DESCRIPTION OF THE TASK: Report every line in the listing that contains the string "armChkLen".

GIVEN RECORDS:

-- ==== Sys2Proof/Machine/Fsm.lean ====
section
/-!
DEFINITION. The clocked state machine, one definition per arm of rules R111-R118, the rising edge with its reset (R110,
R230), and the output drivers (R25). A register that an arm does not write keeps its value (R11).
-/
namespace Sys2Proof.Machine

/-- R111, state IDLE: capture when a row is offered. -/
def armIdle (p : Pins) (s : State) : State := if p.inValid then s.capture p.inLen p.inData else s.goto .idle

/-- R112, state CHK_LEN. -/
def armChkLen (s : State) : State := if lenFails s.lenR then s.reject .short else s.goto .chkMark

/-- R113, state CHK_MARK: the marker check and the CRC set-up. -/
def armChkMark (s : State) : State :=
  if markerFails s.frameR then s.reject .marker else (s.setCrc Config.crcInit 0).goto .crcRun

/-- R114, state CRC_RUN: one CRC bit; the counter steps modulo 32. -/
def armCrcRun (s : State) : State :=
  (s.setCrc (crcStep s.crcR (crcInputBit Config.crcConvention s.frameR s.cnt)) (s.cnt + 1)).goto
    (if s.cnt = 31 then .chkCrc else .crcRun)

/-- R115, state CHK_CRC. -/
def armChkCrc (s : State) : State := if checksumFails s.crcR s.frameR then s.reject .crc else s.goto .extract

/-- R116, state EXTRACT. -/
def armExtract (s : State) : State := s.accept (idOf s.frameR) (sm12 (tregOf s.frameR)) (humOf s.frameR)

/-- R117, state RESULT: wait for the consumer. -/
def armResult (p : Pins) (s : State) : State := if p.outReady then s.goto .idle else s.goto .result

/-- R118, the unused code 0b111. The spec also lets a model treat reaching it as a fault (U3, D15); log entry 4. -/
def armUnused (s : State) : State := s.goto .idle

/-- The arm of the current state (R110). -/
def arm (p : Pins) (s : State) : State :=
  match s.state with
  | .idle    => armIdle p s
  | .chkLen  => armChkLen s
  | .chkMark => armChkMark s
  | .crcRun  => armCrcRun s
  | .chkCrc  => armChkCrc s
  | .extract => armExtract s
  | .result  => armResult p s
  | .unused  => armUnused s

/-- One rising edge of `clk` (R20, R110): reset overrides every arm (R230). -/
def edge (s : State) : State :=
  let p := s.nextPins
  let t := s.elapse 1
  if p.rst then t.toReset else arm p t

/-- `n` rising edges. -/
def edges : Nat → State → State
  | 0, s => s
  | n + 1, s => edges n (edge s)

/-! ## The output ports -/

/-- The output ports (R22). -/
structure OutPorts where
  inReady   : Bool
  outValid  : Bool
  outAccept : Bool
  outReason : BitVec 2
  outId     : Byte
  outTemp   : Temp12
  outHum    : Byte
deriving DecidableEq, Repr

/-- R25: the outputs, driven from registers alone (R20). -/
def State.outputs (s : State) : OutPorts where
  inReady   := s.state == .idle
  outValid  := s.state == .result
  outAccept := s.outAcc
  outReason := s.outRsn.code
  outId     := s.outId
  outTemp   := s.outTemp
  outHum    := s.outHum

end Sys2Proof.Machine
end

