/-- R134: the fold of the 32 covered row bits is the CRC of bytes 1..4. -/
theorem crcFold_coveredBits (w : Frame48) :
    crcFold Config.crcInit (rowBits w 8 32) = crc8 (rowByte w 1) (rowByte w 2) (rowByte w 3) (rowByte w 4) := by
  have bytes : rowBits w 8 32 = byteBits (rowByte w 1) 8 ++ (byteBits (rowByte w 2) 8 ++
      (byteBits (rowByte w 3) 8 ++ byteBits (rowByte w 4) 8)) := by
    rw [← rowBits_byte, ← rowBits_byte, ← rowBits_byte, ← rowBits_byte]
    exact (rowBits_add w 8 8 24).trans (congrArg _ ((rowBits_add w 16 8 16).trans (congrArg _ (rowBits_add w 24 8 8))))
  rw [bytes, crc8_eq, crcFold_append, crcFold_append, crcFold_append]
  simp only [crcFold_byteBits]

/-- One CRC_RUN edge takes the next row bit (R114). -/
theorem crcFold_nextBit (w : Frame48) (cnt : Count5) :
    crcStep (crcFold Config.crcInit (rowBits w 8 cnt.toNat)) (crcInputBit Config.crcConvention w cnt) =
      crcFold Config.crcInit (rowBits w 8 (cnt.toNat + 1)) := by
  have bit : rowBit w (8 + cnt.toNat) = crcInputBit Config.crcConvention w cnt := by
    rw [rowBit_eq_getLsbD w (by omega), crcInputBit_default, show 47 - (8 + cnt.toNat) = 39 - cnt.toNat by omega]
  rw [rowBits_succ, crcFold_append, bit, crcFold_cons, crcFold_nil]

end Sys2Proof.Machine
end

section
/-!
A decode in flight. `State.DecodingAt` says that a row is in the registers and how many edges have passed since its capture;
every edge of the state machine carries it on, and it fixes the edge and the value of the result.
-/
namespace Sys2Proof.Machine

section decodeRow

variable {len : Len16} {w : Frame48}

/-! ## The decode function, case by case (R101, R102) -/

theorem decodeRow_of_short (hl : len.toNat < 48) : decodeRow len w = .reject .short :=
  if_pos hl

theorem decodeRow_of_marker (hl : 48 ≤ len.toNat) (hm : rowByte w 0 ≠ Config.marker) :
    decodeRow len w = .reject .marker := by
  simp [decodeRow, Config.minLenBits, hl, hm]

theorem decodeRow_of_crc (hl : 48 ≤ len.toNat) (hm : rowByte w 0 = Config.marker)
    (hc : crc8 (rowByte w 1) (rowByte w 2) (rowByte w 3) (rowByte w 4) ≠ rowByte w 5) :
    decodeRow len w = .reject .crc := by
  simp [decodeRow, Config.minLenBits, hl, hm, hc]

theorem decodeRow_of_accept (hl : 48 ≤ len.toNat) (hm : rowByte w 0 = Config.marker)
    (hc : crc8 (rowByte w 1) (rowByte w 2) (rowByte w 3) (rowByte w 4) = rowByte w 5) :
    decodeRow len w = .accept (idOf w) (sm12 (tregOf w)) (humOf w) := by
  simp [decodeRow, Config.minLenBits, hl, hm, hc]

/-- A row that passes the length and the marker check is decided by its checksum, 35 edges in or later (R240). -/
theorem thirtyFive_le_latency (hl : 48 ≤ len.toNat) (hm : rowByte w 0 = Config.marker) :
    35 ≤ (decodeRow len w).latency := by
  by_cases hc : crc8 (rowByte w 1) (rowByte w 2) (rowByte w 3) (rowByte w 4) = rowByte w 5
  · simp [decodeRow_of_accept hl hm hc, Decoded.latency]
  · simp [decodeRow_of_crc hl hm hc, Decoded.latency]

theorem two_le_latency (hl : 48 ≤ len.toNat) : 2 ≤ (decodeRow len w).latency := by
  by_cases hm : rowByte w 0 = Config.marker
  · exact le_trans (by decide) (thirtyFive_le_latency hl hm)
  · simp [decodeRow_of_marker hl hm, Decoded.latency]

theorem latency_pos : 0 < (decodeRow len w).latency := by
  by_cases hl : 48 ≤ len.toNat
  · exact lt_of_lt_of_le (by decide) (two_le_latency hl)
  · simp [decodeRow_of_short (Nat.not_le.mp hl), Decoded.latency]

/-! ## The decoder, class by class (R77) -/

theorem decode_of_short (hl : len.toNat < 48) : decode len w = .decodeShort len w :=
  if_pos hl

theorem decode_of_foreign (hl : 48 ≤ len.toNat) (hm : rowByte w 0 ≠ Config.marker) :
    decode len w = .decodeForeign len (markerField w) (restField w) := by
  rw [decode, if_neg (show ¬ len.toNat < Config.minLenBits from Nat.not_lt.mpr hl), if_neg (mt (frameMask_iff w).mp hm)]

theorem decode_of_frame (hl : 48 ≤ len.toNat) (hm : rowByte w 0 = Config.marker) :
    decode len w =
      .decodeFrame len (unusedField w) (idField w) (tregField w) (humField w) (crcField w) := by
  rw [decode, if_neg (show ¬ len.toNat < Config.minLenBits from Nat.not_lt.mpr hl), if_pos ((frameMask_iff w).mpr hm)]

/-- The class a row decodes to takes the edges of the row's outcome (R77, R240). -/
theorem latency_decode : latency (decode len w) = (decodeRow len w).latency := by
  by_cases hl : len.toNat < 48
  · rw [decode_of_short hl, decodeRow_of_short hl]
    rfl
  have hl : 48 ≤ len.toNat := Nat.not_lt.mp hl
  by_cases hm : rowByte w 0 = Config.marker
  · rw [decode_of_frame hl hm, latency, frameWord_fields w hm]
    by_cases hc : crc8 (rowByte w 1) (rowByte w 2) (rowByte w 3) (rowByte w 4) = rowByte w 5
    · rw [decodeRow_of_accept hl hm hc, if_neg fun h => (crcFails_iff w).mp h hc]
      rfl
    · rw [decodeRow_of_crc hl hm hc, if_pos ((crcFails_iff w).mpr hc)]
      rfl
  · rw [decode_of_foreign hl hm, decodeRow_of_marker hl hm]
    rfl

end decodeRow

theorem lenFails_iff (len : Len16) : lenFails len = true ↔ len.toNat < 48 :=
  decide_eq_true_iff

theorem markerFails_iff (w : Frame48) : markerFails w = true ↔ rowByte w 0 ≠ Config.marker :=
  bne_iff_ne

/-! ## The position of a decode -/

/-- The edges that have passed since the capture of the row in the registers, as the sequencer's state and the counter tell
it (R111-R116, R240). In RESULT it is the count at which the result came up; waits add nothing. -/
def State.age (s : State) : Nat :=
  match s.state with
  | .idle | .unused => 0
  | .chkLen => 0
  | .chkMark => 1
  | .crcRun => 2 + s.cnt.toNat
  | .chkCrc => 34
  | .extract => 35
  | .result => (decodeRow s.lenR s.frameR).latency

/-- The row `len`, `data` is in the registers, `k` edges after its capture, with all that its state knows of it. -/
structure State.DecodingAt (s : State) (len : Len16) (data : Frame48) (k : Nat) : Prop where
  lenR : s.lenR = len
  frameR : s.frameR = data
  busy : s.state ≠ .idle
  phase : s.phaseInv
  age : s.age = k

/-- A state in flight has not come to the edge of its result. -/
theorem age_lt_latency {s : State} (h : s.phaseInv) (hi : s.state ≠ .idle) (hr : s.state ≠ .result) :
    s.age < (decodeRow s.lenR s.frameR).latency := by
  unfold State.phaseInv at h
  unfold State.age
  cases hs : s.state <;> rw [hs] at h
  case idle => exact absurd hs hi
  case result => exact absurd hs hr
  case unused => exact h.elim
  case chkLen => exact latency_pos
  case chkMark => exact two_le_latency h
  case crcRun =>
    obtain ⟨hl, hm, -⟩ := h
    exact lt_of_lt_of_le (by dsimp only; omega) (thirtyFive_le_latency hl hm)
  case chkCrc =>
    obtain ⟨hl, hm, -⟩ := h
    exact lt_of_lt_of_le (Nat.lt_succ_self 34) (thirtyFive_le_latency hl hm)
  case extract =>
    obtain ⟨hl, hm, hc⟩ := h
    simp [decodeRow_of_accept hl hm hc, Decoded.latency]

OUTPUT BELOW:
def armChkLen (s : State) : State := if lenFails s.lenR then s.reject .short else s.goto .chkMark
  | .chkLen  => armChkLen s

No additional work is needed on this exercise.